The paper was written by Sylvain Lesné, an associate professor of neuroscience at the University of Minnesota.  A unique protein assembly may represent a promising target for the treatment of Alzheimer’s disease, according to the important research. According to a prominent idea, the amyloid beta protein created sticky plaques in the brain that were the primary contributor to Alzheimer’s disease. It determined that memory loss in rats was brought on by a subtype of the protein known as ‘amyloid beta star 56’ (A*56).

Neuroscientist Dr. Matthew Schrag of Vanderbilt University raised concerns about potential picture manipulation last year. Now, Science magazine said it found more than 20 ‘suspect’ papers by Lesné and more than 70 examples of possible image tampering in his studies have also been identified.

According to the magazine, Lesné’s artwork for A*56 was altered to exaggerate the protein’s contribution to the development of Alzheimer’s disease.

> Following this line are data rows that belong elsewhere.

-- ==== Sys2Proof/Machine/Core.lean ====
section
/-! DEFINITION. The machine as the host's interface takes it. -/

def Sys2Proof.core : Host.Core :=
  { State := Sys2Proof.Machine.State
    Fault := Sys2Proof.Machine.Fault
    Refusal := Sys2Proof.Machine.Refusal
    step := Sys2Proof.Machine.step
    reset := Sys2Proof.Machine.State.reset }
end

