/-- `poll`, `pwd`, `pstat`, `cbind` and `cunload` (R247-R252): a pending completion is consumed with its acquire; an outstanding offer is
withdrawn by `pwd` and `cbind`, unless its withdrawal is under way, and they wait for the reply; `pstat` reports the handle; `cbind` frees the port of its handle and asks for the new
one; `cunload` asks for its casement's unload. A name that is not valid traps ILLEGAL with it in TRAPINFO. -/
def Claims.portCompletions : Prop :=
  ∀ (s : State) (d : Gpr) (p : BitVec 4) (b : Gpr), let x := s.task s.focus; let h := p.toNat; let c := coreOf s.focus; let name := Claims.reg s b
    let unboundAt := BitVec.ofNat 64 (16 + h)
    (x.port h = none → Claims.traps (.poll d p) s 8 0 unboundAt none ∧ Claims.traps (.pwd d p) s 8 0 unboundAt none ∧
      exec (.pstat d p) s = .next (Claims.wrote s d 0 4)) ∧
    (∀ r, x.port h = some r →
      exec (.pstat d p) s = .next (Claims.wrote s d (BitVec.ofNat 64 (2 ^ 63 + (if r.sink then 2 ^ 62 else 0) + (if r.offered.isSome then 2 ^ 61 else 0) +
        (if r.done.isSome then 2 ^ 60 else 0) + (if r.dlv.isSome then 2 ^ 59 else 0) + r.dsz / 4 % 128 * 2 ^ 52 + r.name.toNat % 2 ^ 32)) 4) ∧
      (r.done = none → r.offered = none → exec (.poll d p) s = .next (Claims.wrote s d 0 4) ∧ exec (.pwd d p) s = .next (Claims.wrote s d 2 4)) ∧
      (r.done = none → r.offered.isSome = true → exec (.poll d p) s = .next (Claims.wrote s d 1 4) ∧ ∃ t, exec (.pwd d p) s = .next t ∧
        (t.quad (nameQuad r.name)).toT = (s.quad (nameQuad r.name)).toT ++ (if r.asked then [] else [(c, x.phase, .withdraw x.tid r.name)]) ∧
        t.task s.focus = { x with
          p := vput x.p h (some { r with asked := true }), life := .waiting .port, portWait := some (.pwd d h) }) ∧
      (∀ snap, r.done = some snap → ∃ t u, exec (.poll d p) s = .next t ∧ exec (.pwd d p) s = .next u ∧
        (t.task s.focus).g = Claims.gset x d 2 ∧ (u.task s.focus).g = Claims.gset x d 1 ∧
        ∀ v ∈ [t, u], (v.task s.focus).port h = some (Claims.idle r) ∧
          ∀ k ∈ snap, k ∈ (v.task s.focus).view.known)) ∧
    (name ≠ 0 → nameValid name = false → Claims.traps (.cbind d p b) s 1 0 (wordOf (.cbind d p b)) (some name)) ∧
    (nameValid name = false → Claims.traps (.cunload d b) s 1 0 (wordOf (.cunload d b)) (some name)) ∧
    (x.port h = none → name = 0 → x.life = .running → x.portWait = none → x.moving = none → x.halt = none → exec (.cbind d p b) s = .next (Claims.wrote s d 0 4)) ∧
    (x.port h = none → nameValid name = true → x.life = .running → ∃ t, exec (.cbind d p b) s = .next t ∧
      (t.quad (nameQuad name)).toT = (s.quad (nameQuad name)).toT ++ [(c, x.phase, .bind x.tid name)] ∧
      t.task s.focus = { x with life := .waiting .port, portWait := some (.bind d h) }) ∧
    (∀ r, x.port h = some r → r.offered.isSome = true → (name = 0 ∨ nameValid name = true) → ∃ t, exec (.cbind d p b) s = .next t ∧
      (t.quad (nameQuad r.name)).toT = (s.quad (nameQuad r.name)).toT ++ (if r.asked then [] else [(c, x.phase, .withdraw x.tid r.name)]) ∧
      t.task s.focus = { x with
        p := vput x.p h (some { r with asked := true }), life := .waiting .port, portWait := some (.unbind d h name) }) ∧
    (∀ r, x.port h = some r → r.offered = none → r.dlv = none → name = 0 → x.life = .running → x.moving = none → x.halt = none → ∃ t, exec (.cbind d p b) s = .next t ∧
      (t.quad (nameQuad r.name)).toT = (s.quad (nameQuad r.name)).toT ++ [(c, x.phase, .free x.tid r.name)] ∧
      (t.task s.focus).port h = none ∧ (t.task s.focus).g = Claims.gset x d 0) ∧
    (nameValid name = true → x.guarded = false → Claims.direct x → ∃ t, exec (.cunload d b) s = .next t ∧
      (t.quad (nameQuad name)).toT = (s.quad (nameQuad name)).toT ++ [(c, x.phase, .unload x.tid name)] ∧
      t.task s.focus = { x with life := .waiting .port, portWait := some (.unload d) })

/-- `put`, `get`, `offer`, `alt`, `poll`, `pwd`, `pstat`, `cbind` and `cunload` (R244-R253). -/
def Claims.ports : Prop := Claims.portOffers ∧ Claims.altOffers ∧ Claims.portCompletions

/-- `cload` (R250): a misaligned address traps MISALIGN; an image whose tag is wrong, or whose header has a bad field, traps ILLEGAL with doubleword
0 and the offset of the first bad field. A well-formed image goes into the lowest free slot in state 0, the slot's GEN increments, and D is the
name of its port 0; where resources are short D is 1 to 4 and no slot changes. -/
def Claims.casementLoad : Prop :=
  (∀ (s u : State) (d a : Gpr) (img : List Byte), let x := s.task s.focus; let q := quadOf (coreOf s.focus); let k := imgCasement img x.job
    let va := (Claims.reg s a).toNat % 2 ^ 56
    ((Claims.reg s a).toNat % 64 ≠ 0 → Claims.traps (.cload d a) s 2 0 (Claims.reg s a) none) ∧
    (∀ hd o, (Claims.reg s a).toNat % 64 = 0 → s.readGlobal va 256 = .ok (hd, u) → firstFailing (headChecks hd) = some o →
      Claims.traps (.cload d a) s 1 0 (BitVec.ofNat 64 (imgNat hd 0 8)) (some (BitVec.ofNat 64 o))) ∧
    ((Claims.reg s a).toNat % 64 = 0 → s.readImage va = .ok (img, u) → u.focus = s.focus → (u.task u.focus).guarded = false →
      Claims.direct (u.task u.focus) → (u.task u.focus).job = x.job →
      (∀ n, (u.quad q).shortOf k = some n → 1 ≤ n ∧ n ≤ 4 ∧ exec (.cload d a) s = .next (Claims.wrote u d (BitVec.ofNat 64 n) 4)) ∧
      ((u.quad q).shortOf k = none → ∃ t n, exec (.cload d a) s = .next t ∧ n < 16 ∧ vget (u.quad q).cas n none = none ∧
        (∀ m, m < n → (vget (u.quad q).cas m none).isSome = true) ∧ (t.quad q).cas = vput (u.quad q).cas n (some k) ∧
        (t.quad q).gens = vput (u.quad q).gens n (vget (u.quad q).gens n 0 + 1) ∧
        (t.task s.focus).g = Claims.gset (u.task s.focus) d (portName q n (vget (u.quad q).gens n 0 + 1).toNat)))) ∧
  (∀ img : List Byte, imgNat img 6 2 ≠ 0xC5E7 → ∃ o, o ≤ 6 ∧ firstFailing (headChecks img) = some o) ∧
  (∀ (img : List Byte) (job : Nat), (imgCasement img job).state = 0 ∧ (∀ f ∈ (imgCasement img job).fifos, f.data = []) ∧
    (∀ n ∈ (imgCasement img job).ptrs, n = 0) ∧ ∀ e ∈ (imgCasement img job).ports, e.bind = .none ∧ e.offer = none)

Karl Herrup, a professor of neurobiology at the University of Pittsburgh Brain Institute, was quoted by NBC News as saying that the results are ‘very negative for research.’

Herrup who wasn’t involved in the investigation, said ‘It’s never shameful to be wrong in science A lot of the best science was done by people being wrong and proving first if they were wrong and then why they were wrong. What is completely toxic to science is to be fraudulent.’ Herrup works at the school’s Alzheimer’s Disease Research Center.